Maggie Guterl Becomes First Woman to Win Backyard Ultra

For 60 hours straight, Maggie Guterl ran the same 4.2-mile trail loop to become the last runner standing in the Big’s Backyard Ultra race. The Durango, Colorado, native ran 250 miles on her way to becoming the first woman to win the brutal race that rewards the person who can run for the longest amount of time.

“When I finished, a woman came up to me and said, ‘I didn’t want to tell you this, but you were running for all of the women and an entire gender,’” Guterl said. “That was in my head the whole race and it was so surreal when I was the last one standing.”

Guterl was not the only woman to make history in ultrarunning this year. In October, Camille Herron set a world best when she won the International Association of Ultrarunners 24-Hour World Championship. Herron covered 167.8 miles in 24 hours and led the U.S. to an overall team victory.


Geoffrey Kamworor Breaks Half Marathon World Record

Holding a 4:25-mile pace, Geoffrey Kamworor of Kenya shattered the world record at the Copenhagen Half Marathon in September, running 58:01. The performance, which was 17 seconds faster than the previous record, took place in the same city where the 26-year-old won his first of three half marathon world championship titles in 2014. The distance star went on to prove his range later this year when he won the 2019 New York City Marathon.

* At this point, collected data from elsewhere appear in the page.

@[simp] theorem cu_setCu_self (n : Nat) (x : CuSt) : (s.setCu n x).cu n = x := mgetD_mset_self _ _ _ _

theorem cu_setCu_ne {n k : Nat} (x : CuSt) (h : k ≠ n) : (s.setCu n x).cu k = s.cu k := mgetD_mset_ne _ _ _ h.symm

@[simp] theorem setCu_setCu (n : Nat) (x z : CuSt) : (s.setCu n x).setCu n z = s.setCu n z := by simp [State.setCu]

theorem cu_setCuTask : (s.setCuTask o y).cu o.n = { s.cu o.n with tasks := setNth (s.cu o.n).tasks o.t y } := cu_setCu_self ..

/-- The task goes on at the next word after it is written. -/
theorem setCuTask_cuAdvance : (s.setCuTask o y).cuAdvance o = s.setCuTask o { y with pc := o.pc + 1 } := by
  have h := setNth_setNth_map (fun y : TaskSt => { y with pc := o.pc + 1 }) (s.cu o.n).tasks y .fresh o.t
  simp only [State.cuAdvance, State.cuGoto, State.cuTask, State.setCuTask, cu_setCu_self, setCu_setCu, h]

theorem cuCountVec_cuAdvance : (s.cuCountVec o).cuAdvance o = (s.cuAdvance o).cuCountVec o := rfl

/-- A unit that is written, with its tasks as they were, before its task goes on at the next word. -/
theorem cu_setCu_cuAdvance (x : CuSt) (h : x.tasks = (s.cu o.n).tasks) :
    ((s.setCu o.n x).cuAdvance o).cu o.n = { x with tasks := setNth (s.cu o.n).tasks o.t { s.cuTask o with pc := o.pc + 1 } } := by
  simp [State.cuAdvance, State.cuGoto, State.cuTask, State.setCuTask, h]

/-! ### What an instruction leaves of its task -/

theorem taskGoes_setCuTask : TaskGoes s (s.setCuTask o y) o y [] :=
  ⟨cu_setCuTask s o y, fun _ hk => cu_setCu_ne s _ hk, sameRegs_refl _ _, rfl⟩

theorem taskGoes_cuAdvance : TaskGoes s ((s.setCuTask o y).cuAdvance o) o { y with pc := o.pc + 1 } [] := by
  rw [setCuTask_cuAdvance]
  exact taskGoes_setCuTask s o _

/-- An instruction that writes lanes of a register and meets no event. -/
theorem taskGoes_written (r : Nat) (vs : List W32) (mask : W64) (mark partly : Bool) :
    ∃ y, TaskGoes s ((s.setCuTask o (((s.cuTask o).setReg r vs mask).setMark r mark partly)).cuAdvance o) o y [] ∧ y.pc = o.pc + 1 ∧
      (∀ i, i < 64 → y.lane r i = if bitOf mask i then nth vs i 0 else (s.cuTask o).lane r i) ∧
      (∀ q i, q ≠ r → i < 64 → y.lane q i = (s.cuTask o).lane q i) :=
  ⟨_, taskGoes_cuAdvance s o _, rfl, fun _ hi => lane_written_self _ vs mask mark partly hi,
    fun _ _ hq hi => lane_written_ne _ vs mask mark partly hq hi⟩

/-- One that writes every lane of the register. -/
theorem taskGoes_writtenWhole (r : Nat) (vs : List W32) (mark partly : Bool) :
    ∃ y, TaskGoes s ((s.setCuTask o (((s.cuTask o).setReg r vs allLanes).setMark r mark partly)).cuAdvance o) o y [] ∧ y.pc = o.pc + 1 ∧
      (∀ i, i < 64 → y.lane r i = nth vs i 0) ∧ (∀ q i, q ≠ r → i < 64 → y.lane q i = (s.cuTask o).lane q i) := by
  obtain ⟨y, hy, hp, hl, hr⟩ := taskGoes_written s o r vs allLanes mark partly
  exact ⟨y, hy, hp, fun i hi => (hl i hi).trans (if_pos (bitOf_allLanes hi)), hr⟩

/-- A vector instruction is counted in `CU_VEC_ISSUES` of its unit alone (R197). -/
theorem taskGoes_counted : TaskGoes s (((s.setCuTask o y).cuCountVec o).cuAdvance o) o { y with pc := o.pc + 1 }
    [R.CU_VEC_ISSUES.at (s.unitWindow o.n)] := by
  rw [cuCountVec_cuAdvance, setCuTask_cuAdvance]
  exact ⟨cu_setCuTask s o _, fun _ hk => cu_setCu_ne s _ hk,
    sameRegs_countWrap (sameRegs_refl s _) F.CU_VEC_ISSUES_COUNT (s.unitWindow o.n) 0 1 List.mem_cons_self, rfl⟩

end Device

/-- The instruction that is ready and has the opcode is carried out. -/
theorem cuIssue_ready {s : State} {n op : Nat} {o : CuOp} (h : s.cuReady n = some o) (ho : bitsOf o.w 0 8 = op)
    (f : State → CuOp → State) : s.cuIssue n op f = f s o := by
  simp [State.cuIssue, h, ho]

theorem next_cuIssue {s t : State} {n op : Nat} {o : CuOp} {f : State → CuOp → State} (h : s.cuReady n = some o)
    (ho : bitsOf o.w 0 8 = op) (hf : f s o = t) : (.next (s.cuIssue n op f) : Host.Outcome State Fault Refusal) = .next t :=
  congrArg _ ((cuIssue_ready h ho f).trans hf)

/-- What the work of an instruction leaves before its events are taken, once the instruction issues. -/
theorem next_cuIssue_events {s : State} {n op : Nat} {o : CuOp} {f : State → CuOp → State} {P : State → List (Nat × NanEvent) → Prop}
    (h : s.cuReady n = some o) (ho : bitsOf o.w 0 8 = op) (hf : ∃ t es, f s o = t.cuEvents o es ∧ P t es) :
    ∃ t es, (.next (s.cuIssue n op f) : Host.Outcome State Fault Refusal) = .next (t.cuEvents o es) ∧ P t es := by
  obtain ⟨t, es, ht, hp⟩ := hf
  exact ⟨t, es, next_cuIssue h ho ht, hp⟩

end Sys2Proof.Proofs

end

section
/-! Matrix instructions (R173 to R177, R182, R238 to R243): what one that completes without an event leaves in its bank. -/

namespace Sys2Proof.Proofs

open Sys2Proof.Machine Sys2Proof.Laws

section Matrix

variable {s : State} {x : CuSt} {first n r c : Nat} {run : CastRun} {m : MmSt} {cells : List ((Nat × Nat) × W32)}

/-! ## The cells of a bank (R182) -/

/-- The place in the accumulator file of the cell at a row and a column of a bank. -/
def cellKey (b : Nat) (p : Nat × Nat) : Nat := 1024 * b + 64 * p.1 + p.2

theorem mem_bankCells {p : Nat × Nat} : p ∈ bankCells ↔ p.1 < 16 ∧ p.2 < 64 := by
  obtain ⟨r, c⟩ := p
  simp [bankCells, eq_comm]

theorem cellKey_inj {b : Nat} {p q : Nat × Nat} (hp : p ∈ bankCells) (hq : q ∈ bankCells) (h : cellKey b p = cellKey b q) : p = q := by
  obtain ⟨_, hp⟩ := mem_bankCells.1 hp
  obtain ⟨_, hq⟩ := mem_bankCells.1 hq
  unfold cellKey at h
  exact Prod.ext (by omega) (by omega)

theorem cellKey_within {b : Nat} {p : Nat × Nat} (hp : p ∈ bankCells) : 1024 * b ≤ cellKey b p ∧ cellKey b p < 1024 * (b + 1) := by
  obtain ⟨hr, hc⟩ := mem_bankCells.1 hp
  unfold cellKey
  omega

/-- A unit with a value written in each cell of the bank of a matrix instruction. -/
theorem mmWrite_acc (v : Nat × Nat → W32) : (x.mmWrite m (bankCells.map fun p => (p, v p))).acc =
    bankCells.foldl (fun a p => mset a (cellKey (bitsOf m.w0 12 3) p) (v p)) x.acc := by
  simp only [CuSt.mmWrite, List.foldl_map, cellKey]

theorem mmWrite_mm : (x.mmWrite m cells).mm = none := rfl

theorem mmWrite_buf : (x.mmWrite m cells).buf = x.buf := rfl

theorem mmWrite_tasks : (x.mmWrite m cells).tasks = x.tasks := rfl

theorem mmWrite_cell (v : Nat × Nat → W32) (hr : r < 16) (hc : c < 64) :
    mgetD (x.mmWrite m (bankCells.map fun p => (p, v p))).acc (1024 * bitsOf m.w0 12 3 + 64 * r + c) 0 = v (r, c) := by
  have hp : (r, c) ∈ bankCells := mem_bankCells.2 ⟨hr, hc⟩
  rw [mmWrite_acc]
  exact mgetD_foldl_mset_in (p := fun _ => true) (key := cellKey _) hp (fun _ hq => cellKey_inj hq hp) x.acc 0

theorem mmWrite_apart (v : Nat × Nat → W32) {a : Nat} (h : a < 1024 * bitsOf m.w0 12 3 ∨ 1024 * (bitsOf m.w0 12 3 + 1) ≤ a) :
    mgetD (x.mmWrite m (bankCells.map fun p => (p, v p))).acc a 0 = mgetD x.acc a 0 := by
  rw [mmWrite_acc]
  refine mgetD_foldl_mset_out (p := fun _ => true) (key := cellKey _) (fun q hq => ?_) x.acc 0
  have := cellKey_within (b := bitsOf m.w0 12 3) hq
  omega

/-! ## Completion (R173, R248) -/

/-- The element of a cell by the rule of its unit, with the events met (R238 to R243). -/
def mmCell (x : CuSt) (n : Nat) (m : MmSt) (p : Nat × Nat) : W32 × List NanEvent :=
  mmElement (cuPrecise n) m.w0 m.w1 ((ofF32 m.ta).mul (ofF32 m.tb)) (x.mmStart m p) (mmTerms m.w0 m.w1 (x.mmData m) p.1 p.2)

theorem mmEvents_eq_nil {all : List ((Nat × Nat) × W32 × List NanEvent)} (h : ∀ p ∈ all, p.2.2 = []) : mmEvents all = [] := by
  have hf : all.flatMap (fun p => p.2.2.map fun e => (p.1.1, p.1.2, e)) = [] :=
    List.flatMap_eq_nil_iff.2 fun p hp => by rw [h p hp]; rfl
  rw [mmEvents, hf]
  rfl

/-- A matrix instruction that meets no event writes the element of every cell and counts all of its firings. -/
theorem mmDone_quiet (h : ∀ p ∈ bankCells, (mmCell (s.cu n) n m p).2 = []) : s.mmDone first run n m =
    (s.setCu n ((s.cu n).mmWrite m (bankCells.map fun p => (p, (mmCell (s.cu n) n m p).1)))).countWrap F.CU_MM_FIRINGS_COUNT
      (s.unitWindow n) 0 (mmFirings m.w0 (mmSteps m.w0)) := by
  have hall : (s.cu n).mmBank n m (mmTerms m.w0 m.w1 ((s.cu n).mmData m)) = bankCells.map fun p => (p, mmCell (s.cu n) n m p) :=
    rfl
  have hes : mmEvents (bankCells.map fun p => (p, mmCell (s.cu n) n m p)) = [] :=
    mmEvents_eq_nil fun q hq => by obtain ⟨p, hp, rfl⟩ := List.mem_map.1 hq; exact h p hp
  simp only [State.mmDone, hall, hes, List.head?_nil, List.map_map]
  rfl

end Matrix

/-- Settles O38: without an event every cell takes its element, and the fold that writes the bank names each cell once. -/
theorem matrixResultsFillTheBank : Obligations.MatrixResultsFillTheBank := by
  unfold Obligations.MatrixResultsFillTheBank
  rintro s t first n b x m start el rfl hs hel hq rfl
  have hc : ∀ p, mmCell (s.cu n) n m p = el p.1 p.2 := fun p => by rw [hel, hs]; rfl
  rw [mmDone_quiet fun p hp => by rw [hc]; exact hq _ _ (mem_bankCells.1 hp).1 (mem_bankCells.1 hp).2]
  have hu : ∀ z k, ((s.setCu n z).countWrap F.CU_MM_FIRINGS_COUNT (s.unitWindow n) 0 k).cu n = z := fun z _ => cu_setCu_self s n z
  simp only [hu, hc]
  refine ⟨fun r c hr hc => mmWrite_cell _ hr hc, fun a ha => mmWrite_apart _ ha, mmWrite_mm, mmWrite_buf, mmWrite_tasks,
    fun k hk => cu_setCu_ne s _ hk, ?_⟩
  exact sameRegs_countWrap (sameRegs_refl s _) F.CU_MM_FIRINGS_COUNT (s.unitWindow n) 0 _ List.mem_cons_self

end Sys2Proof.Proofs

end

section
/-! Task control of a compute unit (R263, R264, R181): what each control instruction leaves of its task. -/

namespace Sys2Proof.Proofs

open Sys2Proof.Machine Sys2Proof.Laws

section Control

variable {s : State} {o : CuOp}

/-- `NEXT` where no stored token of the task falls behind the new base: nothing is dropped and nothing counted (R263). -/
theorem cuNext_keeps {tb : Nat} (ht : tb = ((s.cuTask o).tb + bitsOf o.w 8 4) % 65536)
    (h : ∀ h ∈ (s.cu o.n).store, h.token.task = o.t → tagAhead h.token.tag tb < 32768) :
    s.cuNext o = s.setCuTask o { s.cuTask o with tb := tb, pc := o.pc + 1 } := by
  subst ht
  have old : (s.cu o.n).store.filter (fun h => h.token.task == o.t && !(s.cu o.n).wants h &&
      decide (32768 ≤ tagAhead h.token.tag (((s.cuTask o).tb + bitsOf o.w 8 4) % 65536))) = [] := by
    refine List.filter_eq_nil_iff.2 fun k hk => ?_
    simp only [Bool.and_eq_true, beq_iff_eq, decide_eq_true_eq, not_and, Nat.not_le]
    exact fun hp => h k hk hp.1
  simp only [State.cuNext, old]
  simp [State.setCuTask]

Joyciline Jepkosgei Debuts in NYC Marathon, Beats Mary Keitany

In her first marathon, Joyciline Jepkosgei of Kenya secured a title in a major upset. The half marathon world record-holder raced like a veteran in the New York City Marathon to beat four-time champion Mary Keitany in a winning time of 2:22:38, only seven seconds shy of the course record.


Kenenisa Bekele Wins Berlin Marathon 2 Seconds Shy of World Record

One year after Eliud Kipchoge set a world record that many believed would be untouchable for at least a few years, Kenenisa Bekele nearly surpassed it at the Berlin Marathon. The 37-year-old Ethiopian won the race in 2:01:41, just two seconds shy of Kipchoge’s record. The performance was a personal best by 80 seconds and an impressive return to form after battling several injuries over the past few years.

“I don’t give up. I have had difficult injuries, until only three months ago, but I am happy to run my personal best,” he said. “I had a tight hamstring at 31K and had to slow down, but then it recovered and I was able to retake the lead.”